March 20 was supposed to be Yesh Tikvah Infertility Awareness Shabbat. Around the country, people were going to get up in shul and tell their stories of trying to build the families that they had always imagined for themselves. Instead, as synagogues closed their doors in the face of the COVID-19 pandemic, women and couples all over America had to come to terms on their own with their infertility treatments being canceled or suspended indefinitely. As is too often the case with infertility, they were left feeling alone, trying to find any reason for hope in this dark moment.
I am one of those women, and my husband is one of those men. After three miscarriages, we were lucky enough to be able to fund an IVF cycle, which we hoped would bring us the baby that we so desperately want. My egg retrieval was successful, and it seemed like maybe our luck was changing. Then the coronavirus hit, slamming our home city of New York. As we watched the news, and anxiously checked in with our friends who work in hospitals, I felt as if we were racing to the deadline, trying to get our transfer done before the inevitable shutdown of the fertility clinics.
We didn’t make it. On March 17, the American Society for Reproductive Medicine recommended the cancelation of all cycles that had not yet started, and even some that were already in process. Again, even in the midst of the process that we hoped would alleviate our uncertainty, we were thrown by events beyond our control.
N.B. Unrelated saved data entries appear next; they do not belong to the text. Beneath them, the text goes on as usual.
-- ==== Sys2Proof/Machine/Params.lean ====
section
/-! DEFINITION. The values derived from the configuration (00_scope.md R9) and the checks a configuration must pass
(R8). -/

namespace Sys2Proof

/-- `WIDTH(m)` (00_scope.md R9). -/
def Cfg.width (c : Cfg) : Mode → Nat
  | .w1 => c.w1
  | .w2 => c.w2
  | .w3 => c.w3

/-- `CANONICAL_WIDTH`, the largest supported horizontal resolution (00_scope.md R9). -/
def Cfg.canonicalWidth (c : Cfg) : Nat :=
  max c.w1 (max c.w2 c.w3)

/-- `FACTOR(m)` (00_scope.md R9). -/
def Cfg.factor (c : Cfg) (m : Mode) : Nat :=
  c.canonicalWidth / c.width m

/-- `ACTIVE_END`, exclusive (00_scope.md R9). -/
def Cfg.activeEnd (c : Cfg) : Nat :=
  c.activeStart + c.activeHeight

/-- `POST_CYCLES` (00_scope.md R9). -/
def Cfg.postCycles (c : Cfg) : Nat :=
  c.lineCycles - c.preCycles

/-- `InBand(v)` (00_scope.md R9). -/
abbrev Cfg.InBand (c : Cfg) (v : Nat) : Prop :=
  c.activeStart ≤ v ∧ v < c.activeEnd

/-- The condition of each check of 00_scope.md R8. -/
def Cfg.passes (c : Cfg) : CfgCheck → Bool
  | .cfgLine => decide (1 ≤ c.lineCycles ∧ c.lineCycles ≤ 65535)
  | .cfgPre => decide (c.preCycles ≤ c.lineCycles)
  | .cfgLines => decide (1 ≤ c.nominalLines ∧ c.nominalLines ≤ c.bufH ∧ c.bufH ≤ 65535)
  | .cfgBand => decide (1 ≤ c.activeHeight ∧ c.activeStart + c.activeHeight ≤ c.bufH)
  | .cfgWidths =>
    decide (c.w1 ≠ c.w2 ∧ c.w1 ≠ c.w3 ∧ c.w2 ≠ c.w3 ∧ 1 ≤ c.w1 ∧ 1 ≤ c.w2 ∧ 1 ≤ c.w3)
  | .cfgFit => decide (c.canonicalWidth ≤ c.bufW ∧ c.bufW ≤ 65535)
  | .cfgExact =>
    decide (c.canonicalWidth % c.w1 = 0 ∧ c.canonicalWidth % c.w2 = 0 ∧ c.canonicalWidth % c.w3 = 0)
  | .cfgColor => decide (16 ≤ c.colorBits ∧ c.colorBits ≤ 32 ∧ 1 ≤ c.indexBits ∧ c.indexBits ≤ 32)

/-- The checks in the order 00_scope.md R8 lists them. -/
def Cfg.checks : List CfgCheck :=
  [.cfgLine, .cfgPre, .cfgLines, .cfgBand, .cfgWidths, .cfgFit, .cfgExact, .cfgColor]

/-- The first check of 00_scope.md R8 that the configuration fails, if any. -/
def Cfg.failing (c : Cfg) : Option CfgCheck :=
  Cfg.checks.find? (fun k => !c.passes k)

/-- The configuration is well formed: every check of 00_scope.md R8 holds. -/
abbrev Cfg.Ok (c : Cfg) : Prop :=
  c.failing = none

end Sys2Proof
end

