-- ==== Sys2Proof/Machine/Normalize.lean ====
section
/-! DEFINITION. The Frame Normalizer (42_normalize.md R150 to R156). -/

namespace Sys2Proof.Machine

/-- The stretch writes of columns n-1 down to 0 (42_normalize.md R154). -/
def stretchDown (y k : Nat) : (n : Nat) → State → State
  | 0, s => s
  | j + 1, s => stretchDown y k j (s.fbWrite y j (s.fbRead y (j / k)))

/-- `Stretch(y, w, k)` (42_normalize.md R154). -/
def stretch (y w k : Nat) (s : State) : State :=
  stretchDown y k (w * k) s

/-- `Skip(y)` (42_normalize.md R153). -/
def skipRow (y : Nat) (s : State) : State :=
  s.countDiag.emit (.diag y)

/-- One band row of a mixed frame, by its own record alone (42_normalize.md R152). -/
def normalizeRow (y : Nat) (s : State) : State :=
  match s.recRead y with
  | .unrec => skipRow y s
  | .mode m => stretch y (s.cfg.width m) (s.cfg.factor m) s

/-- n band rows from row y on, ascending (42_normalize.md R152). -/
def normalizeRows : (y n : Nat) → State → State
  | _, 0, s => s
  | y, n + 1, s => normalizeRows (y + 1) n (normalizeRow y s)

/-- The viewport of a frame of width w: the whole band (42_normalize.md R151, R155). -/
def bandViewport (c : Cfg) (w : Nat) : Viewport :=
  ⟨0, BitVec.ofNat 16 c.activeStart, BitVec.ofNat 16 w, BitVec.ofNat 16 c.activeHeight⟩

/-- `Normalize` (42_normalize.md R150): a uniform frame is cropped (R151), any other is stretched row by row
(R152 to R155). -/
def normalizeFrame (s : State) : State :=
  let s := s.setDiag 0
  match s.usage.sole with
  | some m => s.setVp (bandViewport s.cfg (s.cfg.width m))
  | none =>
    let s := normalizeRows s.cfg.activeStart s.cfg.activeHeight s
    s.setVp (bandViewport s.cfg s.cfg.canonicalWidth)

end Sys2Proof.Machine
end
As it happens, the day that I found out that our IVF was on hold indefinitely, I was on Zoom, teaching a text from the Talmud in Yevamot 65b to a group of first-year rabbinical students. On that page, there is an argument between the rabbis and Rabbi Yochanan ben Broka about whether women are obligated in the commandment to be fruitful and multiply. The debate is extremely strange. After all, how can men have children without women? However, the rabbis conclude that, in fact, women are exempt from this obligation, and only men are enjoined to procreate.
The conversation doesn’t end there. Even once the rabbis decide that women are not obligated to have children, they go on to tell a series of stories about childless women going before the court, asking to divorce their husbands so they can marry someone else, in hopes that they will be able to build a family. In each one, the woman is told that she cannot claim her ketubah—the sum that she is legally entitled to receive upon leaving the marriage—because she has no obligation to have children. The court prioritizes preserving the marriage, though it means she will never become a mother. In each case, the woman then explains that she wishes to have children for other reasons, irrespective of her obligation—to have someone by her side when she is old, or to bury her when she dies. And in each case, the rabbi she is petitioning changes his mind and grants her both her divorce and her ketubah.
This is the fourth spring in a row I’ve taught this piece of text, but the first time I felt like the rabbis were talking about me. Like the women in these stories, even though there are many good reasons—both in terms of Torah law and common sense—not to be having children right now, the longing inside of me is deep and overrides the most prudential arguments. It’s easy to see what a rabbi, or a friend, might say in response to our desire to build our family at this moment: “Your lives are actually easier right now, because you aren’t stuck inside a New York City apartment with little kids under quarantine.” “Think of the risks of having to go for regular doctor appointments, or to the hospital to deliver.” “If you had a baby at home, with no help, you wouldn’t be able to get any work done!” “What if either of you got sick, and the baby was taken away from you after you delivered?” “Your immune system is weaker when you’re pregnant, making the coronavirus more dangerous.” “Is this really the moment when we should try to bring more people into the world?”
Just like in the cases of the women in the Talmud, there are ample reasons to dismiss women in my position. And yet, like in those stories, these technical concerns miss the larger emotional point. Our claim, our prayer, might not be rational, but it is deep and heartfelt. We want to have a baby. I’ll be 36 soon; I feel the window for a family of the size we want starting to close, even if everything goes right. And those pursuing IVF are the only ones being asked to make this sacrifice. As our fertility doctor told us when discussing our options, “Nobody is telling fertile women not to get pregnant.” Not only that, people are joking about a baby boom in nine months, without realizing that every one of those jokes is like being stuck by a needle—the needles we had hoped to use for our fertility treatments.
It doesn’t have to be this way. Just as the rabbis understood that there are needs that transcend the letter of the law, we ought to strive to understand the struggle of the women in our midst whose need to have children overwhelms prudential considerations. This doesn’t mean that we can reopen the clinics, but it does mean remembering that those who were struggling with infertility before are still struggling now. It means being careful when we talk about all of the babies that will be born because people are bored during quarantine. It means thinking twice about complaining to your friend who wants to have children about how hard it is to be stuck at home with your kids.
I don’t know where this journey will end for us, just like we never find out if the women in the Talmud ultimately get to have the children of their dreams. But I do hope that others can be sensitive to those dreams, even during this deeply trying time.
Rachel Rosenthal is a David Hartman Center fellow at the Shalom Hartman Institute and teaches Talmud at the Jewish Theological Seminary. She holds a PhD in rabbinic literature.